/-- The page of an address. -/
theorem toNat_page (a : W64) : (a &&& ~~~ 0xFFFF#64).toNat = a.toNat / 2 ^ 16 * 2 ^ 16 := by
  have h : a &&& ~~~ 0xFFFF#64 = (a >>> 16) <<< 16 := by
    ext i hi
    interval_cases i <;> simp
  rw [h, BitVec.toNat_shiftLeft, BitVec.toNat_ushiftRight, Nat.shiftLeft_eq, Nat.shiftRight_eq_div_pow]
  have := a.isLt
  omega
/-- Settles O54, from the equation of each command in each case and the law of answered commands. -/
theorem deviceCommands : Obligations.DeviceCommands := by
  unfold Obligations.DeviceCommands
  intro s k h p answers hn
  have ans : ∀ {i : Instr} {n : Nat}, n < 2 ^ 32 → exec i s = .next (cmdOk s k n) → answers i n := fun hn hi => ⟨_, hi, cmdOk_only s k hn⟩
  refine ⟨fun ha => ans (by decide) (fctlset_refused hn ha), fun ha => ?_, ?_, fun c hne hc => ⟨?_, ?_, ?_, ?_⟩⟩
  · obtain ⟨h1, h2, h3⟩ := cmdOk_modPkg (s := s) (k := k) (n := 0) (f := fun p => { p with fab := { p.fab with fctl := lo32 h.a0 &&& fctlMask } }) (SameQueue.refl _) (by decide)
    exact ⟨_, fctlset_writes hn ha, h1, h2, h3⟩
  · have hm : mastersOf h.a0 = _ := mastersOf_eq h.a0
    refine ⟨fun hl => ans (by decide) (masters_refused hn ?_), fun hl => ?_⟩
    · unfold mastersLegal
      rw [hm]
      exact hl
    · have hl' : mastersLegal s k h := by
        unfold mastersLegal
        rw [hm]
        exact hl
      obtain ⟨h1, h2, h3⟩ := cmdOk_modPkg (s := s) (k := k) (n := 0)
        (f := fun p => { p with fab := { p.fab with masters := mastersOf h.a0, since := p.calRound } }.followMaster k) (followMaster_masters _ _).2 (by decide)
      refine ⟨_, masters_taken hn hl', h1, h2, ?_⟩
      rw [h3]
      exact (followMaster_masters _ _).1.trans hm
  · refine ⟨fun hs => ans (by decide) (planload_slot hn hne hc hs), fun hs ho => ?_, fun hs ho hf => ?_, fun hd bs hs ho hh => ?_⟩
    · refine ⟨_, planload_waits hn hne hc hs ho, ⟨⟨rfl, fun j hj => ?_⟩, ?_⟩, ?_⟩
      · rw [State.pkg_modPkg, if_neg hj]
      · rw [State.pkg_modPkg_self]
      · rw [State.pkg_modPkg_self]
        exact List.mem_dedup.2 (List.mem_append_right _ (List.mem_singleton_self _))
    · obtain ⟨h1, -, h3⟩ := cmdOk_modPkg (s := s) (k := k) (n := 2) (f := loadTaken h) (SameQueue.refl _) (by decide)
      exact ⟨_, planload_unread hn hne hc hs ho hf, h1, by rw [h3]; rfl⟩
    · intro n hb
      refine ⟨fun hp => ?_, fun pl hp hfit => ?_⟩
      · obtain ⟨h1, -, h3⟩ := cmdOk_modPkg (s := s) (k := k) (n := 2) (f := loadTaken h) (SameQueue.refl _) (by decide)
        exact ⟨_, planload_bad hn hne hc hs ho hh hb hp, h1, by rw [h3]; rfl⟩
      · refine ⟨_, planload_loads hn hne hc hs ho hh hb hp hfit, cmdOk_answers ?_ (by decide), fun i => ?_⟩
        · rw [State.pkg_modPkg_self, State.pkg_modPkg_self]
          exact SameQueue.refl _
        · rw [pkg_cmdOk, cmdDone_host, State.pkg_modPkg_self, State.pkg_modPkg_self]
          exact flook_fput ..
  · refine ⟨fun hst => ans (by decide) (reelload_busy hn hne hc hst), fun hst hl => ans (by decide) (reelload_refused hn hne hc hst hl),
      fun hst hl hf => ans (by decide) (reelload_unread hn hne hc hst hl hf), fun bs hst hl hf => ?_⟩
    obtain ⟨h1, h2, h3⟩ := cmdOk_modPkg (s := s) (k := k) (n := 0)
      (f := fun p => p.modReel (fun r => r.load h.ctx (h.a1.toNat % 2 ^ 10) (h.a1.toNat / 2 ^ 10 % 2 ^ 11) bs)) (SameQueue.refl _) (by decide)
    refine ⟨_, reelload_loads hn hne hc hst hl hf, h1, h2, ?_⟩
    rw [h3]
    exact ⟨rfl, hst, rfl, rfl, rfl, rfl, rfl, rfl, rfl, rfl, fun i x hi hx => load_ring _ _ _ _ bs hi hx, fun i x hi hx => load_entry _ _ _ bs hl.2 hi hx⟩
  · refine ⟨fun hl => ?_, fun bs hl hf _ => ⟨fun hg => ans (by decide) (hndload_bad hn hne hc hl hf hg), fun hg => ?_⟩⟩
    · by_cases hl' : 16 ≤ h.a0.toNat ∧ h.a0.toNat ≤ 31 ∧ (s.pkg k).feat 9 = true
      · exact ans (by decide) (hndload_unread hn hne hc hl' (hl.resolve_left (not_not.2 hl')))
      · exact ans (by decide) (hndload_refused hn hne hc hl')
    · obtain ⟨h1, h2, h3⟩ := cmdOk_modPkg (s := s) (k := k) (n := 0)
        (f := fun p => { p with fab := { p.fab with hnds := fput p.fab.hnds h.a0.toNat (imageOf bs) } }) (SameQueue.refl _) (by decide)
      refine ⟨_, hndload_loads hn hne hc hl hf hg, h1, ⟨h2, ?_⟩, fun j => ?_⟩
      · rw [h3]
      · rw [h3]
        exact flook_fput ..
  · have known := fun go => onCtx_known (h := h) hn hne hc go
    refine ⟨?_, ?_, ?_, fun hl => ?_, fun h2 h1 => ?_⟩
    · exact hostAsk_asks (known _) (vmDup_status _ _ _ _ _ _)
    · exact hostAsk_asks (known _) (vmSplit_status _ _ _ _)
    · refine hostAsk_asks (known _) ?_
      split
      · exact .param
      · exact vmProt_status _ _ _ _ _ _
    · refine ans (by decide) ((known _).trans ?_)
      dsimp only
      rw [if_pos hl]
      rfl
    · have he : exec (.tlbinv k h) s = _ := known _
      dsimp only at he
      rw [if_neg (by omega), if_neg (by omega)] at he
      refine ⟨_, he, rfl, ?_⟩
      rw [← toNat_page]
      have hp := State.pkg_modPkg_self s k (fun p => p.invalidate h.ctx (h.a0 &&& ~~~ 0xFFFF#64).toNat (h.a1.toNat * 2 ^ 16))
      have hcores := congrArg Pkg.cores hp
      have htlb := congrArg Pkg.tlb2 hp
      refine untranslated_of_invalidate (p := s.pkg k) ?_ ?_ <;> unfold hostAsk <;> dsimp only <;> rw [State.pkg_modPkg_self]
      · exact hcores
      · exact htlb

Task details: Each line of the data that holds "DeviceCommands" should be copied.

Result of the exercise:
theorem deviceCommands : Obligations.DeviceCommands := by
  unfold Obligations.DeviceCommands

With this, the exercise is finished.